=== Work instruction ===
Could you restate word for word every line of the records below, from the first one to the one holding "DEFINITION. The state"?

=== Data excerpts ===

[Start of section]

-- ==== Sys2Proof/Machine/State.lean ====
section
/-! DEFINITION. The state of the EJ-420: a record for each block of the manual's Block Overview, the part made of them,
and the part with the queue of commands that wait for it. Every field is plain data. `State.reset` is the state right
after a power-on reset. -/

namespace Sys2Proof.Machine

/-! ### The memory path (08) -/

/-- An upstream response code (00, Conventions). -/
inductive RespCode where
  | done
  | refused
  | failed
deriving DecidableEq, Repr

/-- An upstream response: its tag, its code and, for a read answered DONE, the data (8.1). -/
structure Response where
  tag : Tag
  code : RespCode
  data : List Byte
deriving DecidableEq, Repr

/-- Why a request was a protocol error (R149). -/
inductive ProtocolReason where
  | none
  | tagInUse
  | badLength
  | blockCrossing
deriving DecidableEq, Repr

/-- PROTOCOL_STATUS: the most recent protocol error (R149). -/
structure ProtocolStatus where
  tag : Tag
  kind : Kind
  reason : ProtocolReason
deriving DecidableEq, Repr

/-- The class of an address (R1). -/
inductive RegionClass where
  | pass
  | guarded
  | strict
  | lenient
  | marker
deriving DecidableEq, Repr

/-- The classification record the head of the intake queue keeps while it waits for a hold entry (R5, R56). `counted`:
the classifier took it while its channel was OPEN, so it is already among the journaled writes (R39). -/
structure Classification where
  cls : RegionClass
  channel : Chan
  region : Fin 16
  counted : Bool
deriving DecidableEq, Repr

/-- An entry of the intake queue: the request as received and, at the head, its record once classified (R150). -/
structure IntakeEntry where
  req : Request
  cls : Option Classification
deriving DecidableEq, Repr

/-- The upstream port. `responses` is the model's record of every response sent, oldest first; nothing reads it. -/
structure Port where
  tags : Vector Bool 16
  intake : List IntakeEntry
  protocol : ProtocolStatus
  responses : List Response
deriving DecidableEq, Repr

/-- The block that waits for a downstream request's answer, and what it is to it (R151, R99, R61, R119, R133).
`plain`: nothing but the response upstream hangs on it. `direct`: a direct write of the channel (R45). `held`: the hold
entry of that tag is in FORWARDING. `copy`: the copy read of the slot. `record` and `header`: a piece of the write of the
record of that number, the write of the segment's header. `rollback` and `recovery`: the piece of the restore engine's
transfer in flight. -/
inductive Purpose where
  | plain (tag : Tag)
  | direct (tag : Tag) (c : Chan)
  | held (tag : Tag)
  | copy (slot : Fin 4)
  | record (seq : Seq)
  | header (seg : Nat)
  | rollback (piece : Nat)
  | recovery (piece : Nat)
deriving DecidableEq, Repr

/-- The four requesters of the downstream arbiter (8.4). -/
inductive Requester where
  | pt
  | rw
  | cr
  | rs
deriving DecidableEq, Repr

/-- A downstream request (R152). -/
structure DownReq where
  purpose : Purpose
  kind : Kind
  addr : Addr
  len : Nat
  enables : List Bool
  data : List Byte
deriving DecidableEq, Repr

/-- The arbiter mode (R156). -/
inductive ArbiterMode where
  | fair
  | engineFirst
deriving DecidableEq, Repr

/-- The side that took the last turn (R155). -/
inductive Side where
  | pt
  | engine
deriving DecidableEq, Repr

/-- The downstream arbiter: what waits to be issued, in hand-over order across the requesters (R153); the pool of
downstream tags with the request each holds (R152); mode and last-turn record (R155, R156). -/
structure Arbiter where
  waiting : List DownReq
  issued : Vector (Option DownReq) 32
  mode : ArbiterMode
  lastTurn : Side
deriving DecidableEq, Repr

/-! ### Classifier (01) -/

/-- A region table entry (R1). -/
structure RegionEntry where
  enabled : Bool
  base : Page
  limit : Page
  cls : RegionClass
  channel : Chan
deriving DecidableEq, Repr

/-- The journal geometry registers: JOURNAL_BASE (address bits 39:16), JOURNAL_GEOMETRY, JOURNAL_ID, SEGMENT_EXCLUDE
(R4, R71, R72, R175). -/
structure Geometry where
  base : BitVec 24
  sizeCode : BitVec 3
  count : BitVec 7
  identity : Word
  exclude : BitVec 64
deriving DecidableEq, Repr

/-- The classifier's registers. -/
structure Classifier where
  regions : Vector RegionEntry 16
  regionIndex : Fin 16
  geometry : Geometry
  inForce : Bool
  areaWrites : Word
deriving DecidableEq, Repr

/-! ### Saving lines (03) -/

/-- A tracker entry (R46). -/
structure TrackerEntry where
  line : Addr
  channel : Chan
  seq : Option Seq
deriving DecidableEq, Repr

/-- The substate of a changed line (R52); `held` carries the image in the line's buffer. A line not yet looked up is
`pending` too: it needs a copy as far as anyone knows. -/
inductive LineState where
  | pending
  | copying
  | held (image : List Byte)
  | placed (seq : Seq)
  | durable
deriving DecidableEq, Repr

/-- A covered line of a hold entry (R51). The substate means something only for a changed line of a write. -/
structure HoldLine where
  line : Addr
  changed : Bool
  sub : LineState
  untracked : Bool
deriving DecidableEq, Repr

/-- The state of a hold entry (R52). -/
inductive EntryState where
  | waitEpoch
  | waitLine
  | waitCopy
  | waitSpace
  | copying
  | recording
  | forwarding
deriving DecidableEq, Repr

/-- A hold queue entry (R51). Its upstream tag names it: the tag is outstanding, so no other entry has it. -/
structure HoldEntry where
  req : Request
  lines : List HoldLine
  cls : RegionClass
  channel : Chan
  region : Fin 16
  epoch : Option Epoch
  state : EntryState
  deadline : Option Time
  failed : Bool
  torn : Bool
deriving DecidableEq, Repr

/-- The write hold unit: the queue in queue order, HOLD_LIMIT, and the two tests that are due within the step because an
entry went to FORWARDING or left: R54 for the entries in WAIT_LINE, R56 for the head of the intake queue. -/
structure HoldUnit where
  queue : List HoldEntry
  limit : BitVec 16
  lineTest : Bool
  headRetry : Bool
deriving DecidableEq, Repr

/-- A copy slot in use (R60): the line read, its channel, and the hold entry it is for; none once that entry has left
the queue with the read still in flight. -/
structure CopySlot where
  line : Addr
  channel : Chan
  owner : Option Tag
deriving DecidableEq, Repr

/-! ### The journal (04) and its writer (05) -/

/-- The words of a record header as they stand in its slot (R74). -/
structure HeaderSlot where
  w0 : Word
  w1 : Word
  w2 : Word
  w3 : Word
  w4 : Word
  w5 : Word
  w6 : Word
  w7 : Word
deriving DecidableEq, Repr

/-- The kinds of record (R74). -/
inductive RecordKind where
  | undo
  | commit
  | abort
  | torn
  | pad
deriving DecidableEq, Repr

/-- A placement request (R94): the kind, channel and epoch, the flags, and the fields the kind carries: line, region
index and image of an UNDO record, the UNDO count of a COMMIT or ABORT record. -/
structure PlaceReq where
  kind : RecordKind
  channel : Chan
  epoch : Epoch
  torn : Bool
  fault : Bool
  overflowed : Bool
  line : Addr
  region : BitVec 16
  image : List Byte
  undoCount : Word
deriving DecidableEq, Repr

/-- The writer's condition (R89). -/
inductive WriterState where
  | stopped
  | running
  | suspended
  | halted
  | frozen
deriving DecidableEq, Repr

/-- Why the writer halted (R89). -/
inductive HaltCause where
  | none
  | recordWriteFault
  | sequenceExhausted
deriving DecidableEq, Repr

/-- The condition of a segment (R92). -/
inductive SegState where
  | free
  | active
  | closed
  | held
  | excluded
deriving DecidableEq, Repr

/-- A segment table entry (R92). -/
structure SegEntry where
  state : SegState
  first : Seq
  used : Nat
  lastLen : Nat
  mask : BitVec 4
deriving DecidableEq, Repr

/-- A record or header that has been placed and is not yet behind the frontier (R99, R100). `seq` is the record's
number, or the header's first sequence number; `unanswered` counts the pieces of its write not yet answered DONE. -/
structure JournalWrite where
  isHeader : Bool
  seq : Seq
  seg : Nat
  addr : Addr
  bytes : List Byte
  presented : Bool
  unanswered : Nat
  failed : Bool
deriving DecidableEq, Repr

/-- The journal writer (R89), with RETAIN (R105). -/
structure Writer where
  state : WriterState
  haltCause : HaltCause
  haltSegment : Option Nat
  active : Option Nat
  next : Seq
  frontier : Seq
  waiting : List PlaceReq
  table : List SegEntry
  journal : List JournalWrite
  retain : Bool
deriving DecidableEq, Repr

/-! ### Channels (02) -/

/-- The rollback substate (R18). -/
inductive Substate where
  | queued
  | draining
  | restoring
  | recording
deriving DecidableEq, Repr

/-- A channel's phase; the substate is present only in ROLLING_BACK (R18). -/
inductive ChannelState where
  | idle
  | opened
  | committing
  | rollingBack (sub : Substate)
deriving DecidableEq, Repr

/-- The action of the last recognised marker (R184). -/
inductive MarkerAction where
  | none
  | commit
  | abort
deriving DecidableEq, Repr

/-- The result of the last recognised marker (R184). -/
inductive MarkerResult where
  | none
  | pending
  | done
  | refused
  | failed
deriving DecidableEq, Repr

[End of section]

=== Completed exercise ===
-- ==== Sys2Proof/Machine/State.lean ====
section
/-! DEFINITION. The state of the EJ-420: a record for each block of the manual's Block Overview, the part made of them,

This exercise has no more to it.